Recorded data
··········
-- ==== Sys2Proof/Machine/Dispatch.lean ====
section
/-!
DEFINITION. One arm per command: a direct call of its meaning.
-/
namespace Sys2Proof.Machine
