-- ==== Sys2Proof/Machine/Step.lean ====
section
/-!
DEFINITION. One step of the block: the command at the front of the queue, or the passing of time where none waits.
-/
namespace Sys2Proof.Machine

/-- One step: the front command's effect with the queue's rest; time passes where the queue is empty. -/
def step (s : State) : Host.Outcome State Fault Refusal :=
  match s.pending with
  | [] => .next s.pass
  | c :: rest => exec c { s with pending := rest }

/-- The state with the command a table word spells at the front of its queue. -/
def State.withFetchWord (s : State) (nbits w : Nat) : State := s.withFront (decodeTableWord nbits w)

end Sys2Proof.Machine
end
··········
Task objective
Each entry above has to be transcribed exactly as it appears.

Solution to this problem
-- ==== Sys2Proof/Machine/Dispatch.lean ====
section
/-!
DEFINITION. One arm per command: a direct call of its meaning.
-/
namespace Sys2Proof.Machine
-- ==== Sys2Proof/Machine/Step.lean ====
section
/-!
DEFINITION. One step of the block: the command at the front of the queue, or the passing of time where none waits.
-/
namespace Sys2Proof.Machine

/-- One step: the front command's effect with the queue's rest; time passes where the queue is empty. -/
def step (s : State) : Host.Outcome State Fault Refusal :=
  match s.pending with
  | [] => .next s.pass
  | c :: rest => exec c { s with pending := rest }

/-- The state with the command a table word spells at the front of its queue. -/
def State.withFetchWord (s : State) (nbits w : Nat) : State := s.withFront (decodeTableWord nbits w)

end Sys2Proof.Machine
end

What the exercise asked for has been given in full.